Ensuite viennent l'étude, la proposition, puis l'offre de prêt en bonne et due forme. S'ajoute un délai de réflexion ou de rétractation selon le régime : quatorze jours calendaires pour un rachat sous régime consommation, dix jours incompressibles avant acceptation pour un rachat sous régime immobilier. Ces délais ne se négocient pas, et un commercial qui vous presse de signer « avant la fin du mois » ne peut rien accélérer.

Le déblocage des fonds se fait directement auprès de vos anciens prêteurs, jamais sur votre compte. Comptez six à dix semaines entre le premier contact et le solde effectif des crédits, plus si une garantie hypothécaire doit être prise. Deux vérifications à faire après le déblocage, que beaucoup d'emprunteurs négligent : que chaque prêteur a bien reçu son solde, avec un courrier de clôture, et que les prélèvements automatiques des anciennes mensualités ont bien été arrêtés. Un prélèvement qui continue un mois de trop sur un compte déjà tendu, c'est un rejet et des frais.

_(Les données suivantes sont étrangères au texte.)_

theorem bodyOf_unseen (i : Instr) (s : State) : bodyOf i (g s) = g' (bodyOf i s) := by
  cases i with
  | wreg dev reg val => exact writeBody_unseen hg dev 2 (b := wregByte reg val) (fun _ _ => rfl) 2 s
  | wraw dev val => exact writeBody_unseen hg dev 1 (b := oneByte val) (fun _ _ => rfl) 1 s
  | wbuf dev n => exact writeBody_unseen hg dev n.toNat (b := txBufByte) (fun i s => hg.txByte s i) n s
  | rreg dev reg => exact registerReadBody_unseen hg dev reg 1 .data s
  | rbuf dev reg n => exact registerReadBody_unseen hg dev reg n .rxbuf s
  | rraw dev => exact readBody_unseen hg dev 1 .data s
  | rrawb dev n => exact readBody_unseen hg dev n .rxbuf s

/-- A command does the same before and after a change that it does not see. -/
theorem exec_unseen {i : Instr} {s t : State} (h : exec i s = .next t) : exec i (g s) = .next (g' t) := by
  have hadm : admitted i (g s) ↔ admitted i s := by rw [admitted, hg.enabled, admitted]
  obtain ⟨ha, rfl⟩ | ⟨ha, _, rfl⟩ := exec_cases h
  · rw [exec_of_not_admitted (mt hadm.1 ha), reject, finish_unseen hg, reject]
  · rw [exec_of_admitted (hadm.2 ha), ← bodyOf_unseen hg]
    exact congrArg (fun u => Host.Outcome.next (bodyOf i u)) (hg.setFail .ok s)

end Command

/-! The changes that no command sees. -/

/-- `CTRL.FAST <- f`. -/
def State.setFast (f : Bool) (s : State) : State := s.setCtrl { s.ctrl with fast := f }

/-- No operation reads `FAST` (spec/10_state.md R23). -/
theorem unseen_setFast (f : Bool) : Unseen (State.setFast f) (State.setFast f) where
  budget _ := rfl
  pollcnt _ := rfl
  nextAnswer _ := rfl
  dropAnswer _ := rfl
  record _ _ := rfl
  setPollcnt _ _ := rfl
  setPhase _ _ := rfl
  setAcken _ _ := rfl
  enabled _ := rfl
  byteidx _ := rfl
  fail _ := rfl
  txByte _ _ := rfl
  setByteidx _ _ := rfl
  setFail _ _ := rfl
  putRxbuf _ _ _ := rfl
  latch _ _ := rfl

/-- No operation reads `CMD` or `RESULT`, and `Finish` overwrites `RESULT` (spec/40_primitives.md R101). -/
theorem unseen_setResult_setCmd (r : ResultReg) (w : Word) :
    Unseen (fun s => (s.setResult r).setCmd w) (State.setCmd · w) where
  budget _ := rfl
  pollcnt _ := rfl
  nextAnswer _ := rfl
  dropAnswer _ := rfl
  record _ _ := rfl
  setPollcnt _ _ := rfl
  setPhase _ _ := rfl
  setAcken _ _ := rfl
  enabled _ := rfl
  byteidx _ := rfl
  fail _ := rfl
  txByte _ _ := rfl
  setByteidx _ _ := rfl
  setFail _ _ := rfl
  putRxbuf _ _ _ := rfl
  latch _ _ := rfl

  **Ce qu'on fait des 630 euros libérés**

La baisse de mensualité n'a d'intérêt que si elle sert à quelque chose. Mettez en place un virement automatique d'une partie de cette somme vers un livret le jour du premier prélèvement, avant de vous habituer au niveau de vie retrouvé. Trois mois de charges d'avance, c'est ce qui évite le crédit suivant. Et vérifiez sur l'offre les conditions de remboursement anticipé : rembourser plus tôt est le seul moyen de récupérer une partie des intérêts que l'allongement vous a coûtés.

## Un mot sur les comparateurs

La plupart des simulateurs en ligne de rachat de crédit appartiennent à des courtiers ou revendent votre demande à plusieurs d'entre eux. Remplir un formulaire, c'est accepter d'être rappelé, souvent par trois ou quatre interlocuteurs différents. Le chiffre affiché en sortie de simulateur est une mensualité indicative, sans les frais, calculée sur la durée la plus longue possible pour paraître attractive.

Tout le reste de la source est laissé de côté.